=== Information shown ===
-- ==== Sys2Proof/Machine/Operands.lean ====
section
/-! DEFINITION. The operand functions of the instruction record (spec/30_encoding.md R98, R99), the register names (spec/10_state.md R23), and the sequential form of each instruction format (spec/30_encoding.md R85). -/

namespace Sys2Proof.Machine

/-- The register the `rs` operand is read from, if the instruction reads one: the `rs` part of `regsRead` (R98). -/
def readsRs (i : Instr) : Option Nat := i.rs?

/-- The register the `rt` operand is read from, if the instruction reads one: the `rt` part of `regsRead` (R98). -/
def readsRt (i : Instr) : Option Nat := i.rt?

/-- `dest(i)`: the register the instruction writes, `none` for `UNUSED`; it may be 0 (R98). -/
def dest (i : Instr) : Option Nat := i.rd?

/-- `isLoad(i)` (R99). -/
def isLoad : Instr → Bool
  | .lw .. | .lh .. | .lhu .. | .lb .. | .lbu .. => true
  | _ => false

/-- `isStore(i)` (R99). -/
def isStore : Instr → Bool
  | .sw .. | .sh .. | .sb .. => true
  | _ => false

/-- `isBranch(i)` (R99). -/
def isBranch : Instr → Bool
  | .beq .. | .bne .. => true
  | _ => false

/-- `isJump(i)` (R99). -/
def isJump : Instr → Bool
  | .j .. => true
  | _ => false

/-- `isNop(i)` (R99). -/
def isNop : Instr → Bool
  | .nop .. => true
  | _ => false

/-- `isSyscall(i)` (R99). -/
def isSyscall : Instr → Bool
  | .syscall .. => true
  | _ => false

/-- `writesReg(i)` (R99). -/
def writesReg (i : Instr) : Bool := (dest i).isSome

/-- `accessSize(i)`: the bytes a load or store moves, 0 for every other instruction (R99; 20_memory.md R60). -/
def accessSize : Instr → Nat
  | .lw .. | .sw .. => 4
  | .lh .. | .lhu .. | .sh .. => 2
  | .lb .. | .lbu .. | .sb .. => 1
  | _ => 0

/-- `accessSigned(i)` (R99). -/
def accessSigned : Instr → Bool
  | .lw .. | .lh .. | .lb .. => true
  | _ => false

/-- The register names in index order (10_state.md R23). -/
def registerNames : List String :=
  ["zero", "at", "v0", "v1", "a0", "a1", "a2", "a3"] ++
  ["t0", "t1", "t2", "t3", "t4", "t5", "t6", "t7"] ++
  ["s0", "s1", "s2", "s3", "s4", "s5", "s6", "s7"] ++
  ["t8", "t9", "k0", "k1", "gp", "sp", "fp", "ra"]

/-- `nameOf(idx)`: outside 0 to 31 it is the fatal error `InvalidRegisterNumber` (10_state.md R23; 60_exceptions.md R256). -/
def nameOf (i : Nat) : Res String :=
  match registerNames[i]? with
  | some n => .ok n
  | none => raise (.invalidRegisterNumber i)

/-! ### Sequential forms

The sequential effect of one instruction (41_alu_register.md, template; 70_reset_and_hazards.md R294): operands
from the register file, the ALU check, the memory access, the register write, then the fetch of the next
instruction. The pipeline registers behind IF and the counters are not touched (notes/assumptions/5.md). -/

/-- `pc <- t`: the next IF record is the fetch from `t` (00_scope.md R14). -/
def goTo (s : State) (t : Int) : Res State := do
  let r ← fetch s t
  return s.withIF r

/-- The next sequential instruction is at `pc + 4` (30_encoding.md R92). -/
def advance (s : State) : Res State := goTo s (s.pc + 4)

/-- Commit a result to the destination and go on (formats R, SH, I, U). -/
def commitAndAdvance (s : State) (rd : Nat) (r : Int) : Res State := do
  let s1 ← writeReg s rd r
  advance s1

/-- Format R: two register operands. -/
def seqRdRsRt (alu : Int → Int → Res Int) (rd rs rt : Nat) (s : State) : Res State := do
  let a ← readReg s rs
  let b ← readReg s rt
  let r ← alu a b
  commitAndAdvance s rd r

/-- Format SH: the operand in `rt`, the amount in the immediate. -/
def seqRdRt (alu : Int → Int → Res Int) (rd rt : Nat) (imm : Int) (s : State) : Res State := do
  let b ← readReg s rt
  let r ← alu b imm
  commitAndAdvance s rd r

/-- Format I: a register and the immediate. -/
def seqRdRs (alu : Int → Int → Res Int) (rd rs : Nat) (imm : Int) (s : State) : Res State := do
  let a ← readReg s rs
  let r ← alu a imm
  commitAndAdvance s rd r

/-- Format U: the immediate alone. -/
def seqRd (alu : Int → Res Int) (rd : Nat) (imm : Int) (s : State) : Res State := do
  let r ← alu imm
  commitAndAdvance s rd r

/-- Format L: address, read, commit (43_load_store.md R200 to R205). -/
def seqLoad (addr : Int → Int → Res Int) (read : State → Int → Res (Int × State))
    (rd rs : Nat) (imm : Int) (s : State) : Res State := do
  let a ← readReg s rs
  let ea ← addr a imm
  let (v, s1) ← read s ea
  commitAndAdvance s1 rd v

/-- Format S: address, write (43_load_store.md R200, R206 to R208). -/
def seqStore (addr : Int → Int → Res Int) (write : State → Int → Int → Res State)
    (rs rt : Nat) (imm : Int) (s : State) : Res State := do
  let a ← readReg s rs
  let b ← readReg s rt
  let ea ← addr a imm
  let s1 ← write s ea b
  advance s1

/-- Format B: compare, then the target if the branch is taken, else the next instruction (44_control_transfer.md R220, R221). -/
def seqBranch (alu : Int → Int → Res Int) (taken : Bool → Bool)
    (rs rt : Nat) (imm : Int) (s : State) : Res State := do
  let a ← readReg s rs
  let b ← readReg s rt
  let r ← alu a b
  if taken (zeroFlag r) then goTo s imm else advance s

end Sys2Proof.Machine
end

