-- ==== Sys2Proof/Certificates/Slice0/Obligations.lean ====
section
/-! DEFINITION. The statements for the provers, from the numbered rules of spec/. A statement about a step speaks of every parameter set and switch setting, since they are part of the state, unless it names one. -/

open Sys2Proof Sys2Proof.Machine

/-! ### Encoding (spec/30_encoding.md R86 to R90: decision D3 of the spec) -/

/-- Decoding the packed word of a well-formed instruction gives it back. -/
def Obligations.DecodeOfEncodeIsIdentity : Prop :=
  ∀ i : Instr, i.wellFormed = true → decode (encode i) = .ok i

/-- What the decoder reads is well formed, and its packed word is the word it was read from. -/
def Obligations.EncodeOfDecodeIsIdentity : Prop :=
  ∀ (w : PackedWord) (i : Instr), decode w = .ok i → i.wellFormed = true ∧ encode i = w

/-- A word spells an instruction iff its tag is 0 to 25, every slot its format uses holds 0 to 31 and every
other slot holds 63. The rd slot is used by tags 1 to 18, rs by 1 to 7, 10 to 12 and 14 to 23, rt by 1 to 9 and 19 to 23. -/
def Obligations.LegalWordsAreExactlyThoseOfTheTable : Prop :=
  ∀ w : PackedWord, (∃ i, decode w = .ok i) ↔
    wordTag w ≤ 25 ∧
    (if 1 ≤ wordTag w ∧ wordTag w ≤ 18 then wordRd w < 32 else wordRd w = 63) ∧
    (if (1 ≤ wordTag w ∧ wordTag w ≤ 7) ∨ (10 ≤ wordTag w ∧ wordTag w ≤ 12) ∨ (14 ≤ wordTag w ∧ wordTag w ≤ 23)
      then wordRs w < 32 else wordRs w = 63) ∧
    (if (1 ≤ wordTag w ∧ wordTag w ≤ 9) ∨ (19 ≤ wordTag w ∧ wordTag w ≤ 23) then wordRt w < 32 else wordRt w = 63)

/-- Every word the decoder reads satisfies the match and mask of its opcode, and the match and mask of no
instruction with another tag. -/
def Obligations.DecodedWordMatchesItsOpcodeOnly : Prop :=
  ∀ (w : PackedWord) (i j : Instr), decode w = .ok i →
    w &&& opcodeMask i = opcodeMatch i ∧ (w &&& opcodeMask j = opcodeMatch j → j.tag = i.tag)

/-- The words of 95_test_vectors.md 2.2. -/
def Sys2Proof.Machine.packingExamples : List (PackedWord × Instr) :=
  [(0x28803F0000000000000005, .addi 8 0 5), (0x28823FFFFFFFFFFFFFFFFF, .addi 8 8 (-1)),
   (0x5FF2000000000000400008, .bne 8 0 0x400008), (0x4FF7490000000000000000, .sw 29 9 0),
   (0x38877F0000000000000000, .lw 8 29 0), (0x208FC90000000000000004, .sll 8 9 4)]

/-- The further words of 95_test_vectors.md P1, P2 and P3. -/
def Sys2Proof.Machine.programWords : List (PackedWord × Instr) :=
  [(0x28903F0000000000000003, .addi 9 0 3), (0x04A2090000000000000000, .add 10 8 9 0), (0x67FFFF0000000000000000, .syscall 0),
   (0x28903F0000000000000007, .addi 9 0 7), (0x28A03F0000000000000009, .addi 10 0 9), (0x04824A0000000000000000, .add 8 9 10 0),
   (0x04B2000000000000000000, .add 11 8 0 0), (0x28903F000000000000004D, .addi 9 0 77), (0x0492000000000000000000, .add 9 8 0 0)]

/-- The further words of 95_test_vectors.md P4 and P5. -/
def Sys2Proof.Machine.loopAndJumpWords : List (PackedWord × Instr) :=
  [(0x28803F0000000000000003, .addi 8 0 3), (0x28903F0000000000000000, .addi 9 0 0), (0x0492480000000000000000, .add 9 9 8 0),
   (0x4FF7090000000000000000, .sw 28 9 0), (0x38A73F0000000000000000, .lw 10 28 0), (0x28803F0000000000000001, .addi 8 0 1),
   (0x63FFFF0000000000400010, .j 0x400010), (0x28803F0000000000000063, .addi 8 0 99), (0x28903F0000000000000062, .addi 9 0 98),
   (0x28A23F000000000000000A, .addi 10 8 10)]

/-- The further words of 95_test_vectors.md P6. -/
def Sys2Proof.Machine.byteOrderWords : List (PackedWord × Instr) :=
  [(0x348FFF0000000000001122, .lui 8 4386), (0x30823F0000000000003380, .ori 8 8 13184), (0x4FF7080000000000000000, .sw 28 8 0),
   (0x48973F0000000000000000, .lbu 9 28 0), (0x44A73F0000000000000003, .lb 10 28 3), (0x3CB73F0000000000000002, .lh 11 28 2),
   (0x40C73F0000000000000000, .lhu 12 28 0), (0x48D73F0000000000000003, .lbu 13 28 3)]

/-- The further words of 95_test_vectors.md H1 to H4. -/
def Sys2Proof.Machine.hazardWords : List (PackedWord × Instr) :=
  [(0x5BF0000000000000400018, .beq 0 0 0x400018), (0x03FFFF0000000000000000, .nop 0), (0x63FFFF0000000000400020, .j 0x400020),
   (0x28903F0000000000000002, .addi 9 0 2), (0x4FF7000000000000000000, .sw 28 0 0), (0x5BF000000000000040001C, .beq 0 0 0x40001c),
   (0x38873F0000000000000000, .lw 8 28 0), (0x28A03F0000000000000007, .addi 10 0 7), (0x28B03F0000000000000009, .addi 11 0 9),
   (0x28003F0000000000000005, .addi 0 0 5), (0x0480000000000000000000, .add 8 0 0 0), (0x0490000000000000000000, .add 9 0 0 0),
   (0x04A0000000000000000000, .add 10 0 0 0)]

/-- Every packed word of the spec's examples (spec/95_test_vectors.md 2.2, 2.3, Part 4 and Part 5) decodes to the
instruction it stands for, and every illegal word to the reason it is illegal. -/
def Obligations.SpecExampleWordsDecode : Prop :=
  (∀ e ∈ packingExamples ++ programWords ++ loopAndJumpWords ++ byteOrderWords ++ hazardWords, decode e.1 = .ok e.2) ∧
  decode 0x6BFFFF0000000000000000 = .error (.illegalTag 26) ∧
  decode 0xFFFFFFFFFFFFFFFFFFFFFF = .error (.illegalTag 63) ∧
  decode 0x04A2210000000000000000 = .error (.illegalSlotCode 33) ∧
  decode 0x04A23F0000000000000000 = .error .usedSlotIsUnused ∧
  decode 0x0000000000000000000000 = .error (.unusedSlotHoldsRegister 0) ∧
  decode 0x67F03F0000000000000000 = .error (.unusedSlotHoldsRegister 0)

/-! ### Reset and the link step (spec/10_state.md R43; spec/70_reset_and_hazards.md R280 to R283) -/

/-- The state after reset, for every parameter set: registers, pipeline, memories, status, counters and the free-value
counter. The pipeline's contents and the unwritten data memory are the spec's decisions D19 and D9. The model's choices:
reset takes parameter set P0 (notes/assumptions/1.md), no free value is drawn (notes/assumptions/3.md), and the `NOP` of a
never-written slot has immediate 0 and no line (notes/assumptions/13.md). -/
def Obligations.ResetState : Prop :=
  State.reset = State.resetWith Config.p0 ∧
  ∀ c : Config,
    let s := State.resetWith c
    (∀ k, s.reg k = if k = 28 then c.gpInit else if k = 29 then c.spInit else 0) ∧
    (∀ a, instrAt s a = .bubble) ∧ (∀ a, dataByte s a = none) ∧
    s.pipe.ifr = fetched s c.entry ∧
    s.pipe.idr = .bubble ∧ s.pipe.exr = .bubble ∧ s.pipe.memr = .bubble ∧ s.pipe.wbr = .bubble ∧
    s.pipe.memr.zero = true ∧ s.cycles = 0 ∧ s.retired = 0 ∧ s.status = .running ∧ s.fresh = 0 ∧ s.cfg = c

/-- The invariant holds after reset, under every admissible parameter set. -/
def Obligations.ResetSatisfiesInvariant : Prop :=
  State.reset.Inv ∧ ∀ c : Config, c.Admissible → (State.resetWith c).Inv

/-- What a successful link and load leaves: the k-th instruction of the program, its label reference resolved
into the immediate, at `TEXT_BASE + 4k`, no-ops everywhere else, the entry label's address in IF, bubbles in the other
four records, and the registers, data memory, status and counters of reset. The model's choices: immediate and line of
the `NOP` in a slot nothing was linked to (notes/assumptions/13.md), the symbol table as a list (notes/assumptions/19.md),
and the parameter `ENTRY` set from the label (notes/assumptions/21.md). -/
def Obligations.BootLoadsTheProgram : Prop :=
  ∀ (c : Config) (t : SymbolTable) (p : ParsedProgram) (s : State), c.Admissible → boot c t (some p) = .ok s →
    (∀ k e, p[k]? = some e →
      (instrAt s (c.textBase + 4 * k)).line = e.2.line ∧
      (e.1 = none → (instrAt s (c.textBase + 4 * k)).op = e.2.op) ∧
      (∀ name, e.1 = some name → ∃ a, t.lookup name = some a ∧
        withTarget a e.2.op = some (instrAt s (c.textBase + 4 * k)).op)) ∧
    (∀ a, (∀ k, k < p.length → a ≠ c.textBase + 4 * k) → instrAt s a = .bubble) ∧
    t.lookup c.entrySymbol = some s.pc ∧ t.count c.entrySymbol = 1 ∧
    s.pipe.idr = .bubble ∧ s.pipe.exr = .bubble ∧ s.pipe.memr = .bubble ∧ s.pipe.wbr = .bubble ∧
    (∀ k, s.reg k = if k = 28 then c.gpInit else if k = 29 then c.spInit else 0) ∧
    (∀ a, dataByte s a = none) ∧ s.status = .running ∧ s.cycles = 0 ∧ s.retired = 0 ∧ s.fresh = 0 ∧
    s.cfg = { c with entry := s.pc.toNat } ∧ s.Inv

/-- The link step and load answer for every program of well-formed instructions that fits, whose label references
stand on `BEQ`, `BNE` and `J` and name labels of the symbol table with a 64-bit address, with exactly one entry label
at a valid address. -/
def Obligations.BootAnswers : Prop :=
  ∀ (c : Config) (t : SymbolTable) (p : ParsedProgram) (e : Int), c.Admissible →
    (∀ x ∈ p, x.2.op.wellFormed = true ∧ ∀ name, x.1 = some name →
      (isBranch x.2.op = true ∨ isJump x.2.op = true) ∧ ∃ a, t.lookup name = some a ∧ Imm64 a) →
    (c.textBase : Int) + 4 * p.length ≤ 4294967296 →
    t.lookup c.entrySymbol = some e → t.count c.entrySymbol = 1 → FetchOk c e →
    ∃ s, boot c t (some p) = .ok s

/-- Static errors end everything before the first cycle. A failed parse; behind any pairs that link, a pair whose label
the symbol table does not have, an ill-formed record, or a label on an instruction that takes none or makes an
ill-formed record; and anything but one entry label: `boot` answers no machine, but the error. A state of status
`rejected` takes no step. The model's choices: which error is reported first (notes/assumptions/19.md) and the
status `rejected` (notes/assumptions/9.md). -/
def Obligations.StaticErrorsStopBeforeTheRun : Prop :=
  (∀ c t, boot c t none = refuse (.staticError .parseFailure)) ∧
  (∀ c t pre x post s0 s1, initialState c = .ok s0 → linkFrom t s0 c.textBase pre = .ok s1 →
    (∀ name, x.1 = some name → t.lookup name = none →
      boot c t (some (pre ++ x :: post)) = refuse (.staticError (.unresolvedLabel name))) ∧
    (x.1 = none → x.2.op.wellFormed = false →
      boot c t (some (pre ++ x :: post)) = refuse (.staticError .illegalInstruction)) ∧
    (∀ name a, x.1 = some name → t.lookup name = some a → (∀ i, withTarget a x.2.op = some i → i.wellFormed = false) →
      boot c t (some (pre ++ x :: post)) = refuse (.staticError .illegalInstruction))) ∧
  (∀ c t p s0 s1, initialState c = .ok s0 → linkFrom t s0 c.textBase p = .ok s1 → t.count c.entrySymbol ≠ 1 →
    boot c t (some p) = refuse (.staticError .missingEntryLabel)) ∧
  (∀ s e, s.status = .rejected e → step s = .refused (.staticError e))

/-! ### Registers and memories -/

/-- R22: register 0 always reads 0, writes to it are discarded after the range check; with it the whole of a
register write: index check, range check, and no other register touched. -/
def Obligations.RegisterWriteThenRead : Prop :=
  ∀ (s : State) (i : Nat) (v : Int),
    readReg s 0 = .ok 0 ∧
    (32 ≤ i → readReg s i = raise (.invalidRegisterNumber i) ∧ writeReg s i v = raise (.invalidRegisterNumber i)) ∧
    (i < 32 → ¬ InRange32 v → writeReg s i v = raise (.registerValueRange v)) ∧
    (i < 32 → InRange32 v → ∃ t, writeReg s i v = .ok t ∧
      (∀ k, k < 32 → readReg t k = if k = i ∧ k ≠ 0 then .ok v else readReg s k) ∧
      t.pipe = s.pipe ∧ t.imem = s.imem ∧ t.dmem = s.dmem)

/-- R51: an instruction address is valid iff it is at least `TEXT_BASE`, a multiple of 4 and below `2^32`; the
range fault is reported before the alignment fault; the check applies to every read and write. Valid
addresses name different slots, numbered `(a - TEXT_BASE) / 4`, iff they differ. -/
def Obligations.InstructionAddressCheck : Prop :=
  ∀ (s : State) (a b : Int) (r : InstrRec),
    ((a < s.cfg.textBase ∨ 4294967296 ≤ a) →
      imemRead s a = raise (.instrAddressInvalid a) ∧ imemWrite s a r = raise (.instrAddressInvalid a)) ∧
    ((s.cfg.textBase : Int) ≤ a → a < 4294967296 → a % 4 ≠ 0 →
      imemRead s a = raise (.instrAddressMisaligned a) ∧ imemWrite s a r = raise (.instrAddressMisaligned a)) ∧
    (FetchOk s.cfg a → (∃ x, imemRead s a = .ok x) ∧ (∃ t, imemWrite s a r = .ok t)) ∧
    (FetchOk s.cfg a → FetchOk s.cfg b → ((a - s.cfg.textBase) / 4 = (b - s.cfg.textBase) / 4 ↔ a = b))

=== Action item ===
From the records above, transcribe without alteration every line from the one with "instruction with another tag. -/" to the one with "(0x38877F0000000000000000, .lw 8", inclusive.

=== Task response ===
instruction with another tag. -/
def Obligations.DecodedWordMatchesItsOpcodeOnly : Prop :=
  ∀ (w : PackedWord) (i j : Instr), decode w = .ok i →
    w &&& opcodeMask i = opcodeMatch i ∧ (w &&& opcodeMask j = opcodeMatch j → j.tag = i.tag)

/-- The words of 95_test_vectors.md 2.2. -/
def Sys2Proof.Machine.packingExamples : List (PackedWord × Instr) :=
  [(0x28803F0000000000000005, .addi 8 0 5), (0x28823FFFFFFFFFFFFFFFFF, .addi 8 8 (-1)),
   (0x5FF2000000000000400008, .bne 8 0 0x400008), (0x4FF7490000000000000000, .sw 29 9 0),
   (0x38877F0000000000000000, .lw 8 29 0), (0x208FC90000000000000004, .sll 8 9 4)]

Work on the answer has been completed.